─── WORKING DATA ───

/-! ## Chain engine -/

/-- R3, R5, R7, R8: a scan timer's expiry joins a sense pass, or is merged and counted as a late scan; a pass that starts
pulses its side's load output; a module frame of the sense pass in flight is kept as pending readings, passing when its
nine bits hold an odd number of ones; and the engine's choice of the next pass: the other side's earliest, else the
earliest of the side served last. -/
def Obligations.ScanExpiriesAndModuleFrames : Prop :=
  (∀ (t : Nat) (side : Side) (s : State) (due : Nat), s.start.phase = .active →
      (s.chain.side side).scanDue = some due → due ≤ max s.clock t →
      ∀ timer, timer = s.chain.withSide side
        { s.chain.side side with scanDue := some (due + 1000 * s.cfg.scanInterval) } →
      ((⟨side, .sense⟩ ∈ s.chain.queue ∨ ∃ f, s.chain.flight = some f ∧ f.pass = ⟨side, .sense⟩) →
        exec (.scanTimerExpiry t side) s = .next
          { s.later t with
            chain := timer
            tally := { s.tally with opened := { s.tally.opened with counts := { s.tally.opened.counts with
              lateScans := min 65535 (s.tally.opened.counts.lateScans + 1) } } } }) ∧
      (⟨side, .sense⟩ ∉ s.chain.queue → (∀ f, s.chain.flight = some f → f.pass ≠ ⟨side, .sense⟩) →
        (∀ f, s.chain.flight = some f → exec (.scanTimerExpiry t side) s = .next
          { s.later t with chain := { timer with queue := s.chain.queue ++ [⟨side, .sense⟩] } }) ∧
        (s.chain.flight = none → s.chain.queue = [] →
          ∀ started, started = s.chain.withSide side
            { s.chain.side side with scanDue := some (due + 1000 * s.cfg.scanInterval),
                                     loadedAt := some (max s.clock t) } →
          exec (.scanTimerExpiry t side) s = .next
            { s.later t with chain := { started with
                queue := []
                flight := some { pass := ⟨side, .sense⟩, since := max s.clock t, frames := [], bits := [] }
                lastServed := side } }))) ∧
    (∀ (last : Side) (queue : List Pass),
      (queue = [] → choosePass queue last = none) ∧
      (∀ ahead p behind, queue = ahead ++ p :: behind → p.side ≠ last → (∀ a ∈ ahead, a.side = last) →
        choosePass queue last = some p) ∧
      ∀ p behind, queue = p :: behind → (∀ a ∈ queue, a.side = last) → choosePass queue last = some p) ∧
    ∀ (t : Nat) (bits : BitVec 9) (s : State) (f : PassFlight), s.start.phase = .active → s.chain.flight = some f →
      f.pass.kind = .sense → f.frames.length < s.modulesOf f.pass.side →
      f.since + 9 * (f.frames.length + 1) * s.chainPeriod ≤ max s.clock t →
      exec (.moduleFrameReceived t bits) s = .next
        { s.later t with chain := { s.chain with flight := some { f with frames := f.frames ++
            [{ yarn := [bits.getLsbD 8, bits.getLsbD 7, bits.getLsbD 6, bits.getLsbD 5, bits.getLsbD 4,
                        bits.getLsbD 3, bits.getLsbD 2, bits.getLsbD 1]
               passing := ((List.range 9).countP (fun k => bits.getLsbD k)) % 2 == 1 }] } } }

/-- R6, R7, R9 to R13, R15, R18: a sense pass is applied at its end: the trailer-missing count and every module's record,
each module in its order with the detect condition of this moment, the last readings of a good module; then the side's
drive pass joins the queue, and the pass that the engine chooses starts. -/
def Obligations.SensePassJudgesModules : Prop :=
  (∀ (t : Nat) (trailer : BitVec 12) (s : State) (f : PassFlight), s.start.phase = .active →
    s.chain.flight = some f → f.pass.kind = .sense → f.frames.length = s.modulesOf f.pass.side →
    (s.chain.side f.pass.side).modules.length = s.modulesOf f.pass.side →
    f.since + (9 * s.modulesOf f.pass.side + 12) * s.chainPeriod ≤ max s.clock t →
    ∃ s1 s', exec (.sensePassEnd t trailer) s = .next s' ∧
      s1 = (s.later t).applyPass f.pass.side f.frames (trailer == 0b101001101001#12) ∧
      (∀ joined : State, joined = { s1 with chain := { s1.chain with
          flight := none, queue := s1.chain.queue ++ [⟨f.pass.side, .drive⟩] } } →
        ∀ p, choosePass joined.chain.queue joined.chain.lastServed = some p → s' = joined.begun p) ∧
      (s'.chain.side f.pass.side).trailerMissing =
        (if trailer = 0b101001101001#12 then 0 else min 3 ((s.chain.side f.pass.side).trailerMissing + 1)) ∧
      (s'.chain.side f.pass.side).modules.length = s.modulesOf f.pass.side ∧
      (∀ (k : Nat) (frame : PendingFrame) (old new : ModuleRec), f.frames[k]? = some frame →
        (s.chain.side f.pass.side).modules[k]? = some old → (s'.chain.side f.pass.side).modules[k]? = some new →
        if trailer = 0b101001101001#12 ∧ frame.passing = true then
          new.suspect = 0 ∧
            (if old.blind = true then
              (if old.recovery + 1 < 8 then new.blind = true ∧ new.recovery = old.recovery + 1
               else new.blind = false ∧ new.recovery = 0)
             else new.blind = false)
        else
          new.suspect = min 3 (old.suspect + 1) ∧ new.recovery = 0 ∧
            (new.blind = true ↔ old.blind = true ∨ 3 ≤ old.suspect + 1)) ∧
      (∀ (k q : Nat) (frame : PendingFrame) (yarn : Bool), f.frames[k]? = some frame → frame.yarn[q]? = some yarn →
        q < 8 → s.sideBase f.pass.side + 8 * k + q < s.chain.readings.length →
        s'.chain.readings[s.sideBase f.pass.side + 8 * k + q]? =
          if trailer = 0b101001101001#12 ∧ frame.passing = true then some yarn
          else s.chain.readings[s.sideBase f.pass.side + 8 * k + q]?) ∧
      (⟨f.pass.side, .drive⟩ ∈ s'.chain.queue ∨
        ∃ g, s'.chain.flight = some g ∧ g.pass = ⟨f.pass.side, .drive⟩ ∧ g.since = max s.clock t) ∧
      s'.pins = s.pins ∧ s'.drive = s.drive ∧ s'.frame = s.frame ∧ s'.start = s.start ∧ s'.clock = max s.clock t) ∧
    ∀ (s : State) (side : Side) (frames : List PendingFrame) (matched : Bool),
      ∀ counted : State, counted = { s with
        chain := s.chain.withSide side
          { s.chain.side side with
            trailerMissing := if matched = true then 0 else min 3 ((s.chain.side side).trailerMissing + 1) } } →
      s.applyPass side frames matched =
        (frames.zipIdx 1).foldl
          (fun u p => u.applyModule side s.detects p.2 (matched && p.1.passing) p.1.yarn)
          (if s.detects = true then counted else counted.runsCleared (s.spindlesOf side))

/-- R10 to R12, R15 to R17, R34, R35, R82, R84: with the detect condition not holding, a good pass declares nothing and
returns the run counters of its side to 0; with it holding, every reading of a good module moves the run counter and makes
a report by the declared condition, and the reports are taken in order of position. A module that goes blind holds its
spindles and ends their calls; one that recovers returns them by their held-from and the readings of the pass. -/
def Obligations.DebounceFollowsDetectAndTable : Prop :=
  (∀ (t : Nat) (s : State) (f : PassFlight), s.start.phase = .active →
      s.chain.flight = some f → f.pass.kind = .sense → f.frames.length = s.modulesOf f.pass.side →
      f.since + (9 * s.modulesOf f.pass.side + 12) * s.chainPeriod ≤ max s.clock t →
      (s.later t).detects = false → (∀ frame ∈ f.frames, frame.passing = true) →
      (∀ m ∈ (s.chain.side f.pass.side).modules, m.blind = false) →
      s.table.recs.length = s.spindlesA + s.spindlesB →
      ∃ s', exec (.sensePassEnd t 0b101001101001#12) s = .next s' ∧ s'.table.breakList = s.table.breakList ∧
        s'.table.heldA = s.table.heldA ∧ s'.table.heldB = s.table.heldB ∧
        (∀ n r, s.spindle n = some r →
          s'.spindle n = some (if s.sideOf n = f.pass.side then { r with run := 0 } else r)) ∧
        s'.pieces = s.pieces ∧ s'.roving = s.roving ∧ s'.tally = s.tally ∧ s'.line = s.line ∧ s'.drive = s.drive ∧
        s'.frame = s.frame) ∧
    (∀ s : State, s.detects = true ↔ (s.frame.mode = .running ∨ s.frame.mode = .restart) ∧ s.drive.turning = true ∧
      ∃ m, s.chain.rollerBegan = some m ∧ m + 1000 * s.cfg.detectDelay ≤ s.clock / 1000) ∧
    (∀ (s : State) (side : Side) (detect : Bool) (m : Nat) (yarn : List Bool) (old : ModuleRec),
      old = (s.chain.side side).modules.getD (m - 1) ⟨0, 0, false⟩ →
      (∀ bad : ModuleRec, bad = ⟨min 3 (old.suspect + 1), 0, old.blind || decide (3 ≤ old.suspect + 1)⟩ →
        ((old.blind = true ∨ old.suspect + 1 < 3) →
          s.applyModule side detect m false yarn = s.moduleSet side m bad) ∧
        (old.blind = false → 3 ≤ old.suspect + 1 → s.applyModule side detect m false yarn =
          ((s.moduleSet side m bad).runsCleared (s.spindlesIn side m)).blindModule side m)) ∧
      (old.blind = true → old.recovery + 1 < 8 →
        s.applyModule side detect m true yarn = s.moduleRead side m ⟨0, old.recovery + 1, true⟩ yarn) ∧
      (old.blind = true → 8 ≤ old.recovery + 1 → s.applyModule side detect m true yarn =
        (s.moduleRead side m ⟨0, 0, false⟩ yarn).recoverModule side m yarn) ∧
      (old.blind = false → detect = false →
        s.applyModule side detect m true yarn = s.moduleRead side m ⟨0, old.recovery, false⟩ yarn) ∧
      (old.blind = false → detect = true → ∀ (s1 counted : State) (first : Nat),
        s1 = s.moduleRead side m ⟨0, old.recovery, false⟩ yarn → first = s.sideBase side + 8 * (m - 1) →
        counted = { s1 with table := { s1.table with recs := s1.table.recs.mapIdx (fun k r =>
          if first ≤ k ∧ k < first + 8 then ((yarn[k - first]?).map (fun y => (debounceRec s.cfg r y).1)).getD r
          else r) } } →
        s.applyModule side detect m true yarn = ((s.spindlesIn side m).zip yarn).foldl
          (fun u p => u.reported p.1 ((s1.spindle p.1).bind (fun r => (debounceRec s.cfg r p.2).2))) counted)) ∧
    (∀ (c : Settings) (r : SpindleRec),
      (r.state = .up → debounceRec c r true = ({ r with run := 0 }, none)) ∧
      (r.state = .up → r.run + 1 < c.kDown → debounceRec c r false = ({ r with run := r.run + 1 }, none)) ∧
      (r.state = .up → c.kDown ≤ r.run + 1 → debounceRec c r false = ({ r with run := 0 }, some false)) ∧
      ((r.state = .down ∨ r.state = .called ∨ r.state = .taken ∨ r.state = .runOut ∨ r.state = .locked) →
        debounceRec c r false = ({ r with run := 0 }, none) ∧
        (r.run + 1 < c.kUp → debounceRec c r true = ({ r with run := r.run + 1 }, none)) ∧
        (c.kUp ≤ r.run + 1 → debounceRec c r true = ({ r with run := 0 }, some true)))) ∧
    (∀ (s : State) (side : Side) (m : Nat) (held : State),
      held = (s.spindlesIn side m).foldl (fun u n => u.holdSpindle n) s →
      ((∃ n ∈ s.spindlesIn side m, ∃ r c, s.spindle n = some r ∧ r.call.bind s.liveCall = some c) →
        s.blindModule side m = held.walk) ∧
      ((∀ n ∈ s.spindlesIn side m, ∀ r, s.spindle n = some r → r.call.bind s.liveCall = none) →
        s.blindModule side m = held)) ∧
    (∀ (s : State) (n : Nat),
      (s.spindle n = none → s.holdSpindle n = s) ∧
      ∀ r, s.spindle n = some r →
        (r.state = .held → s.holdSpindle n = s) ∧
        (r.state ≠ .held →
          (s.holdSpindle n).spindle n = some
            { r with state := .held, run := if r.state = .up then 0 else r.run,
                     upMark := if r.state = .up then s.drive.d else r.upMark,
                     length := if r.state = .up then min 16777215 (r.length + (s.drive.d - r.upMark).toNat)
                       else r.length,
                     heldFrom := some (if r.state = .called ∨ r.state = .taken then .down else r.state),
                     heldMark := some s.drive.d, call := none, notBefore := none } ∧
          (∀ k, k ≠ n → (s.holdSpindle n).spindle k = s.spindle k) ∧
          (s.holdSpindle n).table.breakList = s.table.breakList.filter (fun k => k != n) ∧
          (r.call.bind s.liveCall = none → (s.holdSpindle n).pieces = s.pieces ∧ (s.holdSpindle n).line = s.line ∧
            (s.holdSpindle n).tally = s.tally) ∧
          (∀ c, r.call.bind s.liveCall = some c →
            (s.holdSpindle n).pieces =
                { s.pieces with calls := s.pieces.calls.filter (fun d => d.number != c.number) } ∧
              (s.holdSpindle n).line = (s.hand (s.endingNotice 5#8 c)).line ∧
              (s.holdSpindle n).tally = (s.hand (s.endingNotice 5#8 c)).tally) ∧
          (s.holdSpindle n).drive = s.drive ∧ (s.holdSpindle n).frame = s.frame ∧
          (s.holdSpindle n).roving = s.roving)) ∧
    (∀ (s : State) (side : Side) (m : Nat) (yarn : List Bool), s.recoverModule side m yarn =
      ((s.spindlesIn side m).zip yarn).foldl (fun u p => u.recoverSpindle p.1 p.2) s) ∧
    ∀ (s : State) (n : Nat) (yarn : Bool) (r : SpindleRec) (origin : SpindleState) (mark : DCount),
      s.spindle n = some r → r.state = .held → r.heldFrom = some origin → r.heldMark = some mark →
      (∀ side, (s.recoverSpindle n yarn).heldSum side =
        (if s.sideOf n = side then min 4294967295 (s.heldSum side + (s.drive.d - mark).toNat) else s.heldSum side)) ∧
      (origin = .locked →
        (s.recoverSpindle n yarn).spindle n = some
          { r with state := .locked, heldFrom := none, heldMark := none, notBefore := none } ∧
        (s.recoverSpindle n yarn).table.breakList = s.table.breakList) ∧
      (origin = .up → yarn = true →
        (s.recoverSpindle n yarn).spindle n = some
          { r with state := .up, run := 0, upMark := s.drive.d, heldFrom := none, heldMark := none,
                   notBefore := none } ∧
        (s.recoverSpindle n yarn).table.breakList = s.table.breakList) ∧
      ((origin = .up ∧ yarn = false) ∨ origin = .down ∨ origin = .runOut →
        (s.recoverSpindle n yarn).spindle n = some
          { r with state := s.downTarget n, downSince := s.clock / 1000000, heldFrom := none, heldMark := none,
                   notBefore := none } ∧
        (s.recoverSpindle n yarn).table.breakList = s.table.breakList ++ [n]) ∧
      (∀ k, k ≠ n → (s.recoverSpindle n yarn).spindle k = s.spindle k) ∧
      (s.recoverSpindle n yarn).pieces = s.pieces ∧ (s.recoverSpindle n yarn).line = s.line ∧
      (s.recoverSpindle n yarn).tally = s.tally ∧ (s.recoverSpindle n yarn).roving = s.roving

───

▶ EXERCISE DETAILS
What lines of the material above contain "joined"? Return each of them.

▶ YOUR RESPONSE
      (∀ joined : State, joined = { s1 with chain := { s1.chain with
        ∀ p, choosePass joined.chain.queue joined.chain.lastServed = some p → s' = joined.begun p) ∧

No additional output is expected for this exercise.